[Data in this exercise — start]

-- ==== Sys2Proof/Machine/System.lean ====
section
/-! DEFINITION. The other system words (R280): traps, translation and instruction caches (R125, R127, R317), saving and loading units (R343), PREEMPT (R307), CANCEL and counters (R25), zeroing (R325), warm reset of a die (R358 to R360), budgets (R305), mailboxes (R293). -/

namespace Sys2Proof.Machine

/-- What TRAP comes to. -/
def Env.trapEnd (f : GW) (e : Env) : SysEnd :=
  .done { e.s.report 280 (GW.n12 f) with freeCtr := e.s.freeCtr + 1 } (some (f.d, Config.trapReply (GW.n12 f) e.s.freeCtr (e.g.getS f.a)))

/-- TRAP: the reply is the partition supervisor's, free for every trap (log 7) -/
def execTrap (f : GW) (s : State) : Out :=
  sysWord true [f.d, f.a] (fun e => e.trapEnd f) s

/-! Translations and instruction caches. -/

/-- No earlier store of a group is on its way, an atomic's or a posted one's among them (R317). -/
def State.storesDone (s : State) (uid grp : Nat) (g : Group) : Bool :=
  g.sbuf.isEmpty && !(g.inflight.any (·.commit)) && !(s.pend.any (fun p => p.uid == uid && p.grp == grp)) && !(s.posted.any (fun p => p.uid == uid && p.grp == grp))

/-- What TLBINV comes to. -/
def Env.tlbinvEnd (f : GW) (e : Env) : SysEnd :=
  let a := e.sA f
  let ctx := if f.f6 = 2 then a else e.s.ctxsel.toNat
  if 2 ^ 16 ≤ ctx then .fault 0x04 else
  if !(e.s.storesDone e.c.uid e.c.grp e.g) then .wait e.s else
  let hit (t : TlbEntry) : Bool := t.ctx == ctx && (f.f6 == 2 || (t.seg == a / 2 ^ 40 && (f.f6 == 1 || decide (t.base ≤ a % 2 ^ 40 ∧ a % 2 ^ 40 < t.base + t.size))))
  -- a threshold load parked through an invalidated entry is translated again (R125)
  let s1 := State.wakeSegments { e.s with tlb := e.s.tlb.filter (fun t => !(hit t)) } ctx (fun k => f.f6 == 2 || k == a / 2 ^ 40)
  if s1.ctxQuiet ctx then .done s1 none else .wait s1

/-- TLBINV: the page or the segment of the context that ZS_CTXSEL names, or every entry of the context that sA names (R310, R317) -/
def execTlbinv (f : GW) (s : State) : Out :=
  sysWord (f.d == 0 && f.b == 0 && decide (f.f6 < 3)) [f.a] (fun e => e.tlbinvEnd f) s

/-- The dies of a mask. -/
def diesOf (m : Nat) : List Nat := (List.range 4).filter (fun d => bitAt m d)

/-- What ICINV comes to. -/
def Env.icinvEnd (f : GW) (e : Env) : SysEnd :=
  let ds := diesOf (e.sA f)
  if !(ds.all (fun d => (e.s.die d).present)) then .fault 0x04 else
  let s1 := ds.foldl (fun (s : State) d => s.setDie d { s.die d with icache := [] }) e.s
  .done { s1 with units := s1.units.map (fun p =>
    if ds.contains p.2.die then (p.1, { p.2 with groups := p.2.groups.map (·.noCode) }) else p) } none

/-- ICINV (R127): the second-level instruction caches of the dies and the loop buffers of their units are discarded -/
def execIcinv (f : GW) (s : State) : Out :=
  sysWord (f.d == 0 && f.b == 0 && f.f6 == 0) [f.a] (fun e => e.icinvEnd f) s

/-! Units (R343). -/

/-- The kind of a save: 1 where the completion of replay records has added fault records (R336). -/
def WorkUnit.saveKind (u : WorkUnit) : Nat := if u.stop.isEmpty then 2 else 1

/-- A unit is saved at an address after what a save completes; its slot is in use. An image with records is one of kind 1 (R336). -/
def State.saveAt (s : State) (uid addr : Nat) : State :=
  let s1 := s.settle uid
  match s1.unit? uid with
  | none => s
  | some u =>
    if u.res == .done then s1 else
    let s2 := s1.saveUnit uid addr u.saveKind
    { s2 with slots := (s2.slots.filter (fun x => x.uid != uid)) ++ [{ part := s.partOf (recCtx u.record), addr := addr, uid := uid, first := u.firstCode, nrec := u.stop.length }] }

[Data in this exercise — finish]
[Data in this exercise — start]

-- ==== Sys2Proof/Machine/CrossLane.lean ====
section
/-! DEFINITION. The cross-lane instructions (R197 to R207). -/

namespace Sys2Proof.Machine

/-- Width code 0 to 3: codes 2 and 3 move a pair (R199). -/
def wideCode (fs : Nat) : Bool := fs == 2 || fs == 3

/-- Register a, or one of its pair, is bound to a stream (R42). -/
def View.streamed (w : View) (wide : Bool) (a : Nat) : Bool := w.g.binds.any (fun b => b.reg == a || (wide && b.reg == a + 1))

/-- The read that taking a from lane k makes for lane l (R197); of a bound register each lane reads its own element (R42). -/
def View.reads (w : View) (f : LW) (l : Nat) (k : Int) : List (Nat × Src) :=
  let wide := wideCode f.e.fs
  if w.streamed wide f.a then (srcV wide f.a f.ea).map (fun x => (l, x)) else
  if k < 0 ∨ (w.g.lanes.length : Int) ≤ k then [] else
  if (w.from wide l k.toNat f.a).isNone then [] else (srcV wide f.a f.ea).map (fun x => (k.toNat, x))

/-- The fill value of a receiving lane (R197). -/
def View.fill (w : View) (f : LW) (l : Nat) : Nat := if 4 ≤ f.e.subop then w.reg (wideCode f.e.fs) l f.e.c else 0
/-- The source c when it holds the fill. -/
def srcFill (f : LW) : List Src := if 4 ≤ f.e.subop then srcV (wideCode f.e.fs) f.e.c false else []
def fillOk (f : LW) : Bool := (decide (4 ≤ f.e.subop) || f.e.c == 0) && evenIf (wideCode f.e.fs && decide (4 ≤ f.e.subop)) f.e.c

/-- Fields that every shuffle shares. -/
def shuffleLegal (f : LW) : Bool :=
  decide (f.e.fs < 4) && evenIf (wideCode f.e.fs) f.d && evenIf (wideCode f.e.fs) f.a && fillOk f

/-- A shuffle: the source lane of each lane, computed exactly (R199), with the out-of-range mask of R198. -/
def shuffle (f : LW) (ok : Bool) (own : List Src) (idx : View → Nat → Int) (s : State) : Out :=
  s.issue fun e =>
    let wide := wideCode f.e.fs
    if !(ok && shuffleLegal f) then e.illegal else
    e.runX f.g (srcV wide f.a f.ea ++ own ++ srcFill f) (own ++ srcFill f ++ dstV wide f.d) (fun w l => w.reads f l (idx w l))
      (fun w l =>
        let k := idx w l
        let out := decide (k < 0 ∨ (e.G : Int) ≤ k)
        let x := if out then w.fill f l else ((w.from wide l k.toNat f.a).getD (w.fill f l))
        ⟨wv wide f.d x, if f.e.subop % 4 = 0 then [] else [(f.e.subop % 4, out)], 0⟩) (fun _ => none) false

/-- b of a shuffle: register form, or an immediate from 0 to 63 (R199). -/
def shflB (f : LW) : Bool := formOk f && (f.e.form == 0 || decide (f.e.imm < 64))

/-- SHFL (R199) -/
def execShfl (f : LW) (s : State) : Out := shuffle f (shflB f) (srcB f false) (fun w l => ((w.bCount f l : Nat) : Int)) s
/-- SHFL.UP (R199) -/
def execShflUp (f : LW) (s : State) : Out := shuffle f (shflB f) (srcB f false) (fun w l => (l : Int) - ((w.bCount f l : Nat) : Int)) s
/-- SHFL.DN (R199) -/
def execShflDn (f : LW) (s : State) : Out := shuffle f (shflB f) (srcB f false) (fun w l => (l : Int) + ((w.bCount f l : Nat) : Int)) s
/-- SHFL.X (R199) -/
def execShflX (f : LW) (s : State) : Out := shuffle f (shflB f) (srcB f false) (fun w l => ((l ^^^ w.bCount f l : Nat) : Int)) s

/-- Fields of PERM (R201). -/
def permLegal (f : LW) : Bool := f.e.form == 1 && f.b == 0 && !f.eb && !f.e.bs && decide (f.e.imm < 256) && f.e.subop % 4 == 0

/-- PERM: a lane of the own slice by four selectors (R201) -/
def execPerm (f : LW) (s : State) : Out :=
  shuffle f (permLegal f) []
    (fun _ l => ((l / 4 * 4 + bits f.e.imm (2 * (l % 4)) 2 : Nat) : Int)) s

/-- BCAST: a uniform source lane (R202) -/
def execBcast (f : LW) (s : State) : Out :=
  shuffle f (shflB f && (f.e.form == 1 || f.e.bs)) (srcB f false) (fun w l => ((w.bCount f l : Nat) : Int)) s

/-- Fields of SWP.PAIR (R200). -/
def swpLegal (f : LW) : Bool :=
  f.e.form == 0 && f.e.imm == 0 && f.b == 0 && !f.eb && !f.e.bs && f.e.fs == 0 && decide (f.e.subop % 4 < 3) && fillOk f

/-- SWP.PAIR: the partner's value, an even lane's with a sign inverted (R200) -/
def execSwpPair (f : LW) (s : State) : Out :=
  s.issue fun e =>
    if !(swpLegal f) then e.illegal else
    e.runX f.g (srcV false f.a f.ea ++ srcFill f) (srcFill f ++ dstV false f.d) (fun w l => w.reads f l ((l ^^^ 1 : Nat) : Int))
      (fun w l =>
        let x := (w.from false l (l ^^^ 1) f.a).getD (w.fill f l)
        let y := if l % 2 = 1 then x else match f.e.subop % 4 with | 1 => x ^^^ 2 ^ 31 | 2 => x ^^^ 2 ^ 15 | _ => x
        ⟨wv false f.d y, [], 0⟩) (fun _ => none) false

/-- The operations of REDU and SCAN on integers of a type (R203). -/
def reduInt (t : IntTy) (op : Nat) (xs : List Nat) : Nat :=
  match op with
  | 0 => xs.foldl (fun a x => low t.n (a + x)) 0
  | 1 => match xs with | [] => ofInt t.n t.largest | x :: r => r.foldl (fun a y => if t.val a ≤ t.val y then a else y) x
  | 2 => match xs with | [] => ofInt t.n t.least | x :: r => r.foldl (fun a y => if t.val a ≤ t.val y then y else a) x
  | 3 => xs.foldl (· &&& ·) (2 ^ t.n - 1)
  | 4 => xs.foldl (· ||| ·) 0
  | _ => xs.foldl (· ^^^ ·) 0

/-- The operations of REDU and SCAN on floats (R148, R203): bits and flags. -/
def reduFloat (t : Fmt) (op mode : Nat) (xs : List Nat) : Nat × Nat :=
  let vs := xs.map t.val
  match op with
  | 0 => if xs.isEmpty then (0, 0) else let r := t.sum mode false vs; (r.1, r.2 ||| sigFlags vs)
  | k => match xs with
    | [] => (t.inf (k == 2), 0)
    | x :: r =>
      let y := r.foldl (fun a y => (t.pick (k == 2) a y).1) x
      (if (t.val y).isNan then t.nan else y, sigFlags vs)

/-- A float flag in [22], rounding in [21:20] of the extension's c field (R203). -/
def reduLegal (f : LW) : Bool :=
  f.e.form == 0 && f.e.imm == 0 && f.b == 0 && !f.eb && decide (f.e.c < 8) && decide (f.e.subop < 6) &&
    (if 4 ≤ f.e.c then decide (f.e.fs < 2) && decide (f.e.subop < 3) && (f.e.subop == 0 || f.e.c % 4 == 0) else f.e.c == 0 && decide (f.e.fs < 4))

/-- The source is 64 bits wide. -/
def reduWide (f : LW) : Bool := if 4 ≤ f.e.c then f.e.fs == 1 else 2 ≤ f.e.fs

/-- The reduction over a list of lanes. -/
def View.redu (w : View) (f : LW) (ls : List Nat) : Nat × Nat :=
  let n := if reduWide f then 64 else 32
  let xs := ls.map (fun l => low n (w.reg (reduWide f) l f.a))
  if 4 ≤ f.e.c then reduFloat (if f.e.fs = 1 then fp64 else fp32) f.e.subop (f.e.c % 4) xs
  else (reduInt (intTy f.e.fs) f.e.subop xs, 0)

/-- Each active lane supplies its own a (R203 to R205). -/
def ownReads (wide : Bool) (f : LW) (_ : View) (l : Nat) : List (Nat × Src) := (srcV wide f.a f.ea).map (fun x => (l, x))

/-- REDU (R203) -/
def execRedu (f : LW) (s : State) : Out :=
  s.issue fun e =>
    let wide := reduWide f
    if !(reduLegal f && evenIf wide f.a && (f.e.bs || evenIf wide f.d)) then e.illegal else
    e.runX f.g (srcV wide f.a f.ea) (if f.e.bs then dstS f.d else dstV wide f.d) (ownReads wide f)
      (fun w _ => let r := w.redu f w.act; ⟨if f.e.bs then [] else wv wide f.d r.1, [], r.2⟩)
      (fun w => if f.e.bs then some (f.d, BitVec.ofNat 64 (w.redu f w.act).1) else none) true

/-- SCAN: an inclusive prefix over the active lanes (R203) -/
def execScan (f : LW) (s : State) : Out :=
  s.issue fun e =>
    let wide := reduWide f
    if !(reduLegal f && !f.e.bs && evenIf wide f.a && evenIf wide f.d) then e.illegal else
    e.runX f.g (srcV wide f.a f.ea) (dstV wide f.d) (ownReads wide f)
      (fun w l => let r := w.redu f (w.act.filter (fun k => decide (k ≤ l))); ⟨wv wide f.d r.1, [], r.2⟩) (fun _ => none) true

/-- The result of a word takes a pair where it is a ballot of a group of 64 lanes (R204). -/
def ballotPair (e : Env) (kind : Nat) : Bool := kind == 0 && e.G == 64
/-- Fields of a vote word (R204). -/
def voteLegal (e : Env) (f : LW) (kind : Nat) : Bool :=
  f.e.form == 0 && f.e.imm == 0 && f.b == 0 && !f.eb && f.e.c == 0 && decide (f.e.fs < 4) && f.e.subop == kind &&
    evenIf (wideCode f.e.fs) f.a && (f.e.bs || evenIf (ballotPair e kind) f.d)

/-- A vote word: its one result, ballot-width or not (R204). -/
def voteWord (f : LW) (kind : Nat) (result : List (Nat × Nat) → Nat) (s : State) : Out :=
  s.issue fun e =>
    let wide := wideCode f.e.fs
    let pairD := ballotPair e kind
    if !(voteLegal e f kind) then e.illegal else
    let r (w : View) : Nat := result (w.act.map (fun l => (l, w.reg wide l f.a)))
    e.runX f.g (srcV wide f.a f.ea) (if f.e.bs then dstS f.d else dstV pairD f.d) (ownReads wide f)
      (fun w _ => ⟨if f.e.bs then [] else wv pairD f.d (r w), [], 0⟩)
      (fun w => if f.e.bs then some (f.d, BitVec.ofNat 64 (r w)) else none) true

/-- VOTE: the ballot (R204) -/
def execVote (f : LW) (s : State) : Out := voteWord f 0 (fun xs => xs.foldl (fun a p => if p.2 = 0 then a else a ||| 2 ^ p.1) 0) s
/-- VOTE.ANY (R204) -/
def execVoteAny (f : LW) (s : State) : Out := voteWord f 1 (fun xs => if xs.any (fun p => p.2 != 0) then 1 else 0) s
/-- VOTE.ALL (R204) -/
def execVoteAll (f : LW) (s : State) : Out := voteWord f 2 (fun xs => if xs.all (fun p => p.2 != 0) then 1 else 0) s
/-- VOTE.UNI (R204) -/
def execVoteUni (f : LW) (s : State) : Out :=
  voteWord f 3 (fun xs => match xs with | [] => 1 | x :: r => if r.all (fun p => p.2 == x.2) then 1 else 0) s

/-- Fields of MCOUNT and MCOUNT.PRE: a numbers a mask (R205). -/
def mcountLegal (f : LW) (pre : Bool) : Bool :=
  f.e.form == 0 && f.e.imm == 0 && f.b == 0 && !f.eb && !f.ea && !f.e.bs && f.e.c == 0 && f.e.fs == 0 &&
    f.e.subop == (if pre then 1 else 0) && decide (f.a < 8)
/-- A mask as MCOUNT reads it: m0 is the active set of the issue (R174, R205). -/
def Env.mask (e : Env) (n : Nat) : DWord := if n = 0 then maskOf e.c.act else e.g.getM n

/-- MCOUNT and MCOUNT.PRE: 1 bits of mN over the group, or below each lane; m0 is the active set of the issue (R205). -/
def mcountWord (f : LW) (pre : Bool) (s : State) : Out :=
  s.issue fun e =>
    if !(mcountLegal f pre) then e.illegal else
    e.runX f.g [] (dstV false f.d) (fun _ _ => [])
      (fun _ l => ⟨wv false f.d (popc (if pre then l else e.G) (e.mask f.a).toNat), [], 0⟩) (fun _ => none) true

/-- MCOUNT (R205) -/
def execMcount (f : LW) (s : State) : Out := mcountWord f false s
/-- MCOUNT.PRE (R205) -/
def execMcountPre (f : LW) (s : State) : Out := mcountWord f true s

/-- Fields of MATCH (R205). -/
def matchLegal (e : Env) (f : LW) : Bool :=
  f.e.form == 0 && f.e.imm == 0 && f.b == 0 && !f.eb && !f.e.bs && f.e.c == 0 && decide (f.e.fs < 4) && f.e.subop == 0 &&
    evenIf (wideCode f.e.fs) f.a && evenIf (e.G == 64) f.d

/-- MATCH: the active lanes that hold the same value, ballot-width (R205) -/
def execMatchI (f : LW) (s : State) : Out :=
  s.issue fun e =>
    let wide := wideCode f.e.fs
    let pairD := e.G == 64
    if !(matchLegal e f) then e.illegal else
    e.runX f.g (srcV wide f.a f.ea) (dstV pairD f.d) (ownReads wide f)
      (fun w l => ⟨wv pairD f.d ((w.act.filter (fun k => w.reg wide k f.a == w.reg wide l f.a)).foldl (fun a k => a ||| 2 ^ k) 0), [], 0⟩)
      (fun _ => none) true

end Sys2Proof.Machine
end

[Data in this exercise — finish]
[Data in this exercise — start]

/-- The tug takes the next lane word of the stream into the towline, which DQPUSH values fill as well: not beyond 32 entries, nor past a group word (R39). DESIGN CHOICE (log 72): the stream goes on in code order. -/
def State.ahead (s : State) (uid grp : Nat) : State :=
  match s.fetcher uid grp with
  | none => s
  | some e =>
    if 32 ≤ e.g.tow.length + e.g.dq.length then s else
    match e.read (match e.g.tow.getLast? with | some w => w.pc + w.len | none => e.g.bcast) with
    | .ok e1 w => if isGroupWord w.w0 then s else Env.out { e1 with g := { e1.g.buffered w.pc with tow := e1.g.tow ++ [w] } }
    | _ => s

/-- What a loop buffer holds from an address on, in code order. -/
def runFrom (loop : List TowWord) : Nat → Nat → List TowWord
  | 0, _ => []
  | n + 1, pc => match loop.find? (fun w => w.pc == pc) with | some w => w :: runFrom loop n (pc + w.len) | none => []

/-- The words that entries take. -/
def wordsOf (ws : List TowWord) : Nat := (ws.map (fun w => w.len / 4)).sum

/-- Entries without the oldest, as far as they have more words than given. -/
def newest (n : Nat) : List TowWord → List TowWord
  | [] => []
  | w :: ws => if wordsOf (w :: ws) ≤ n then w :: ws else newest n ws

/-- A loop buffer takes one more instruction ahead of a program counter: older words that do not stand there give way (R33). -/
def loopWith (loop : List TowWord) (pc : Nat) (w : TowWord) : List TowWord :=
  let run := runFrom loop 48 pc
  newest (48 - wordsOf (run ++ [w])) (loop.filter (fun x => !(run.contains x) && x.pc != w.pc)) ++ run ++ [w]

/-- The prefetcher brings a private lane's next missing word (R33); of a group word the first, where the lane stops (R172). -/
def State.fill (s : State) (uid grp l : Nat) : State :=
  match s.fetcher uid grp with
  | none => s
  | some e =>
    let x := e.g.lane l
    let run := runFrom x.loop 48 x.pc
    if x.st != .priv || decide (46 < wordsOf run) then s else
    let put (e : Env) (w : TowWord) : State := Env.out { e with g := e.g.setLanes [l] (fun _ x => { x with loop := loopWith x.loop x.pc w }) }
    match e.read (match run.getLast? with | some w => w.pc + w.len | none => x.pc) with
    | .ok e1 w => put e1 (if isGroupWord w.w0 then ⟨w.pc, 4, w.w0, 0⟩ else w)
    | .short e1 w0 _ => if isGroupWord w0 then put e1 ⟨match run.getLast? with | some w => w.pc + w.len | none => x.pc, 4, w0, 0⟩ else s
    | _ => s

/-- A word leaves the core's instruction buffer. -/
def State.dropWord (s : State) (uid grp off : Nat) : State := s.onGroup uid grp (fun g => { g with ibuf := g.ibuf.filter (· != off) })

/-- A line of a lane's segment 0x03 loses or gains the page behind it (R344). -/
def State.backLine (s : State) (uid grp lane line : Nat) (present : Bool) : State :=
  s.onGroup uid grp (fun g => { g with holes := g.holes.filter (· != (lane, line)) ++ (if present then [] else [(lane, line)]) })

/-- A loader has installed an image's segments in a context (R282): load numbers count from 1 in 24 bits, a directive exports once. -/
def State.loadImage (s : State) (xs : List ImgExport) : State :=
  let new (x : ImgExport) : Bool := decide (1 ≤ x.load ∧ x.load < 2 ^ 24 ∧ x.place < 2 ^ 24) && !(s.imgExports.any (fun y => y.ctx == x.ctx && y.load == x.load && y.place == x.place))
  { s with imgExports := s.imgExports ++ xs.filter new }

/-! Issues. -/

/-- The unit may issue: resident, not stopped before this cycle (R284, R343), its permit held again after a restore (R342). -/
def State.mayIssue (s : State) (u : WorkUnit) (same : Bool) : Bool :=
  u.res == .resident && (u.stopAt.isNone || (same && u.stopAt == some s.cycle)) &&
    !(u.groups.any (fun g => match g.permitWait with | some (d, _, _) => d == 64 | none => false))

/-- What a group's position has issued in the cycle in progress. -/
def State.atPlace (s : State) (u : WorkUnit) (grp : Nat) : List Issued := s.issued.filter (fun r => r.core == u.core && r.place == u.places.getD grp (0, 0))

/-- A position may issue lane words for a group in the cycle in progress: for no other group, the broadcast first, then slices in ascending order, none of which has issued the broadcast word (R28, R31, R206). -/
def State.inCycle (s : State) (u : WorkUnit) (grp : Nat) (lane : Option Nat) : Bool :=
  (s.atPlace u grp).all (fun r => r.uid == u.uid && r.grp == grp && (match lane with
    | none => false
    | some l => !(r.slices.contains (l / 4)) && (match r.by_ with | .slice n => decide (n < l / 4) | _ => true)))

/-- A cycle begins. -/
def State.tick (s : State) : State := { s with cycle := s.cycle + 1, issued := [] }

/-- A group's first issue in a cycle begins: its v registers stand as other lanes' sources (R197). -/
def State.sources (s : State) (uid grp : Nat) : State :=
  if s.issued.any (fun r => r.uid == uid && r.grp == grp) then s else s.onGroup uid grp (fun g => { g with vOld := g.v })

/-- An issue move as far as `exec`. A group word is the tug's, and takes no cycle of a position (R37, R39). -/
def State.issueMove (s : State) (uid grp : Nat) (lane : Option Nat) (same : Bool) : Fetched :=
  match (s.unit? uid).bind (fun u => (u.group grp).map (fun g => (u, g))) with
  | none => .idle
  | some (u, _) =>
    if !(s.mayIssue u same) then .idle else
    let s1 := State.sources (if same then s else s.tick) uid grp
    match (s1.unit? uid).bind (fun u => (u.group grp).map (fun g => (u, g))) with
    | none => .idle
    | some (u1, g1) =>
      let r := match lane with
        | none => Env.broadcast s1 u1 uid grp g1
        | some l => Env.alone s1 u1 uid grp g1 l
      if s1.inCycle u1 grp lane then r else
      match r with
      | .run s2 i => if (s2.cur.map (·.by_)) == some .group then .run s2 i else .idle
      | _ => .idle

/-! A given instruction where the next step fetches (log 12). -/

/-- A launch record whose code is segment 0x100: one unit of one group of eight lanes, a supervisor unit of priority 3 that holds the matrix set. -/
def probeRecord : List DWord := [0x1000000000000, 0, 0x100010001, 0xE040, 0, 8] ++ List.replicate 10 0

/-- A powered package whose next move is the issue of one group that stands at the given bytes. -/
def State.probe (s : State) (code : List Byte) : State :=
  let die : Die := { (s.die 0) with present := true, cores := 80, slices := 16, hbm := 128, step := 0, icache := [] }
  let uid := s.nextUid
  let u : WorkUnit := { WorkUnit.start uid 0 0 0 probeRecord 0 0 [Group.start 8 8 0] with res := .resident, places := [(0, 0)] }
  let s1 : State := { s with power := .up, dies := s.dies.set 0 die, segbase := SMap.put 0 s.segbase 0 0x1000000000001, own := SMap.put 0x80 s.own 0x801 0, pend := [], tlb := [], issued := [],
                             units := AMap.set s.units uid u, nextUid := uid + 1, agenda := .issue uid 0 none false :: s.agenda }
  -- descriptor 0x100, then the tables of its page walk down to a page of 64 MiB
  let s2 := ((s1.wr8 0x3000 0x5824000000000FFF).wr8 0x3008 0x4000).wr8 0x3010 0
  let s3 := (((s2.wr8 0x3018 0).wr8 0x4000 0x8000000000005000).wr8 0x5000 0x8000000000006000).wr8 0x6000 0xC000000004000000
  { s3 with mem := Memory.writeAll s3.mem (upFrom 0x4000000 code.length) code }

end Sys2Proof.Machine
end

[Data in this exercise — finish]

• _Work instruction_
Check each line of the material for "every" and report how many have it. Add no other words.

• _Exercise output_
3